Bring Up the Bodies
Fourth Estate, $32.99 pb, 411 pp, 9780007353583
Bring Up the Bodies by Hilary Mantel
Royals, it seems, have their tenacious uses, often fictive. Contemporaries such as Alan Bennett and Edward St Aubyn have deployed them. One hundred years ago, Ford Madox Ford wrote his singular trilogy (1906–08) about Katharine Howard, The Fifth Queen of Henry VIII. Now the esteemed novelist and memoirist Hilary Mantel returns to the Tudor world, again with revisionist intent.
Wolf Hall, published three years ago, was that rarity, a genuine bestseller that won high critical praise and the Booker Prize. The novel ends in July 1535, with Thomas More’s downfall: Anne Boleyn is secure as queen, and Thomas Cromwell dominates the political scene in the aftermath of his mentor Cardinal Wolsey’s disgrace. The sequel, Bring up the Bodies, rather shorter than Wolf Hall, covers some of the most extraordinary months in English history: the downfall of Anne Boleyn, the rise of the Seymours, and the unleashing of a new, sanguinary phase in Henry VIII’s reign.

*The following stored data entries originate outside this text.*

-- ==== Sys2Proof/Machine/WallTime.lean ====
section
/-!
DEFINITION. Sys2Proof/Machine/WallTime.lean: the wall-time unit (R27 to R56): the counter, the servo and its two
slots, the Leash, domain switches, holdover and the cadence registers.
-/

namespace Sys2Proof.Machine

/-- Leash states (R43). -/
inductive Leash where | unleashed | acquiring | leashed | holdover | expired
deriving DecidableEq, Repr

/-- The code of a Leash state. -/
def Leash.code : Leash → Nat
  | .unleashed => 0 | .acquiring => 1 | .leashed => 2 | .holdover => 3 | .expired => 4

/-- The Leash state. -/
def State.leash (s : State) : Leash :=
  match s.get F.WT_STATUS_LEASH with
  | 0 => .unleashed | 1 => .acquiring | 2 => .leashed | 3 => .holdover | _ => .expired

/-- The Leash state becomes `l`. -/
def State.setLeash (s : State) (l : Leash) : State := s.put F.WT_STATUS_LEASH l.code

/-- The active slot (R33). -/
def State.activeSlot (s : State) : Fin 2 := if s.flag F.WT_STATUS_ACTIVE then 1 else 0

/-- The standby slot (R33). -/
def State.standbySlot (s : State) : Fin 2 := if s.flag F.WT_STATUS_ACTIVE then 0 else 1

/-- Slot `d`. -/
def State.slot (s : State) (d : Fin 2) : PtpSlot := s.wt.slots[d]

/-- Slot `d` replaced. -/
def State.setSlot (s : State) (d : Fin 2) (p : PtpSlot) : State :=
  { s with wt := { s.wt with slots := s.wt.slots.set d p } }

/-- The active slot's servo drives wall time (R43: ACQUIRING and LEASHED). -/
def State.disciplined (s : State) : Bool :=
  match s.leash with
  | .acquiring => true
  | .leashed => true
  | _ => false

/-- Core cycles in one second. -/
def cyclesPerSec : Nat := 1600000000

/-- The Sync interval of slot `d` in core cycles: 2^LOG_SYNC s, LOG_SYNC held to -7 to +1 (WT_DOMd_CFG). -/
def State.syncCycles (s : State) (d : Fin 2) : Nat :=
  match s.get (F.WT_DOM_CFG_LOG_SYNC d) with
  | 0 => cyclesPerSec
  | 15 => cyclesPerSec / 2
  | 14 => cyclesPerSec / 4
  | 13 => cyclesPerSec / 8
  | 12 => cyclesPerSec / 16
  | 11 => cyclesPerSec / 32
  | 10 => cyclesPerSec / 64
  | 9 => cyclesPerSec / 128
  | 8 => cyclesPerSec / 128
  | _ => 2 * cyclesPerSec

/-- The standby slot is usable: locked without interruption for MIN_S seconds (R46). -/
def State.standbyOk (s : State) : Bool :=
  let p := s.slot s.standbySlot
  p.locked && decide (p.lockedAt + s.get F.WT_DSW_CFG_MIN_S * cyclesPerSec ≤ s.wt.cycle)

/-! ### The rate -/

/-- The holdover compensation c0 + c1 dT + c2 dT^2 + c3 dT^3 in units of 2^-28 ppb, with dT in units of 1/16 °C
(R52), from what was read of the sensor at the end of the last round (R457). -/
def State.hoComp (s : State) : Int :=
  let d := s.wt.hoTemp - signed 16 (s.rd A.WT_HO_T0).toNat
  let c (i : Nat) : Int := signed 32 (s.rd (A.WT_HO_C i)).toNat
  (c 0 * 2 ^ 24 + c 1 * 2 ^ 16 * d + c 2 * 2 ^ 8 * d ^ 2 + c 3 * d ^ 3) / 16

/-- The rate at which D_held moves, in ns/s: at most 1,000, toward WT_DSW_TARGET, while it is being slewed (R48). -/
def State.slewRate (s : State) : Int :=
  if s.flag F.WT_STATUS_DSW_SLEWING then
    let r : Int := min (s.get F.WT_DSW_SLEW_RATE_RATE) 1000
    let target := signed 32 (s.rd A.WT_DSW_TARGET).toNat * 2 ^ 40
    if s.wt.dHeld < target then r else if target < s.wt.dHeld then -r else 0
  else 0

/-- The change of rate asked for, in units of 2^-28 ppb, before the clamp: the servo's less the movement of D_held where a
slot drives wall time, the held adjustment in holdover (R28, R40, R43, R48, R52). DESIGN CHOICE, log 210. -/
def State.askedAdj (s : State) : Int :=
  match s.leash with
  | .unleashed => 0
  | .acquiring => (s.slot s.activeSlot).adj - s.slewRate * 2 ^ 28
  | .leashed => (s.slot s.activeSlot).adj - s.slewRate * 2 ^ 28
  | .holdover => s.wt.holdAdj + s.hoComp
  | .expired => s.wt.holdAdj + s.hoComp

/-- WT_FREQ_LIMIT in units of 2^-28 ppb; values above 200,000 act as 200,000. -/
def State.freqLimit (s : State) : Int := (min (s.get F.WT_FREQ_LIMIT_LIMIT) 200000 : Nat) * 2 ^ 28

/-- The change of rate applied (R28). -/
def State.appliedAdj (s : State) : Int := clampInt (-s.freqLimit) s.freqLimit s.askedAdj

/-- 0.625 ns in units of 2^-48 ns (R28). -/
def nominalInc : Nat := 175921860444160
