-- ==== Sys2Proof/Machine/Packet.lean ====
section
/-!
DEFINITION. Sys2Proof/Machine/Packet.lean: the bytes of a Rekin packet: its 28-byte header, the ciphertext and the tag
(R153), and AES-256-GCM over them (R155).
-/

namespace Sys2Proof.Machine

/-- The 28 bytes of a Rekin header, each field most significant byte first (R153). -/
def rknHdrBytes (h : RknHdr) : List Byte :=
  [BitVec.ofNat 8 (h.ver.toNat * 16 + h.typ.toNat), h.flags] ++ beBytes 2 h.flow.toNat ++ beBytes 6 h.seq.toNat
    ++ beBytes 4 h.frame.toNat ++ [h.surface, h.res1] ++ beBytes 2 h.x.toNat ++ beBytes 2 h.y.toNat
    ++ beBytes 2 h.w.toNat ++ beBytes 2 h.h.toNat ++ beBytes 2 h.len.toNat ++ beBytes 2 h.res2.toNat

/-- The header that the first 28 bytes of `b` spell (R153). -/
def rknHdrOf (b : List Byte) : RknHdr :=
  { ver := BitVec.ofNat 4 (beAt b 0 1 / 16), typ := BitVec.ofNat 4 (beAt b 0 1), flags := b.getD 1 0
    flow := BitVec.ofNat 16 (beAt b 2 2), seq := BitVec.ofNat 48 (beAt b 4 6), frame := BitVec.ofNat 32 (beAt b 10 4)
    surface := b.getD 14 0, res1 := b.getD 15 0, x := BitVec.ofNat 16 (beAt b 16 2), y := BitVec.ofNat 16 (beAt b 18 2)
    w := BitVec.ofNat 16 (beAt b 20 2), h := BitVec.ofNat 16 (beAt b 22 2), len := BitVec.ofNat 16 (beAt b 24 2)
    res2 := BitVec.ofNat 16 (beAt b 26 2) }

/-- The header of a packet. -/
def rknHdr (p : RknPkt) : RknHdr := rknHdrOf p.data

/-- The key of a direction, of its 32 bytes of key and 4 of salt. -/
def gcmKey (k : BitVec 288) : BitVec 256 := BitVec.ofNat 256 (k.toNat / 2 ^ 32)

/-- The salt of a direction. -/
def gcmSalt (k : BitVec 288) : Nat := k.toNat % 2 ^ 32

/-- The IV of a Rekin packet: salt, FLOW_ID, SEQ (R155). -/
def rknIv (k : BitVec 288) (h : RknHdr) : Nat := (gcmSalt k * 2 ^ 16 + h.flow.toNat) * 2 ^ 48 + h.seq.toNat

/-- A Rekin packet under key and salt `k`: header, ciphertext, tag (R153, R155). -/
def rknSeal (k : BitVec 288) (h : RknHdr) (body : List Byte) : List Byte :=
  rknHdrBytes h ++ gcmSeal (gcmKey k) (rknIv k h) (rknHdrBytes h) body

/-- The payload of a packet in the clear, none where its tag does not verify under `k` (R155). -/
def rknOpen (k : BitVec 288) (b : List Byte) : Option (List Byte) :=
  let h := rknHdrOf b
  gcmOpen (gcmKey k) (rknIv k h) (b.take 28) (bytesAt b 28 (h.len.toNat + 16))

end Sys2Proof.Machine
end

The book is wonderfully anxious-making. We never relax, because our subject can never afford to relax – and this is a book, as Mantel reminds us in a firm afterword, about Thomas Cromwell (‘still in need of attention from biographers’), not Anne or Henry. ‘So now get up,’ the fifteen-year-old Thomas is told at the start of Wolf Hall, having been kicked to the ground by his brutal father, Walter. ‘Felled, dazed, silent’, he awaits the next, murderous kick. In a way, Cromwell has been getting up ever since, cannily, doggedly, notoriously. ‘His past lies about him like a burnt house. He has been building, but it has taken him years to sweep up the mess.’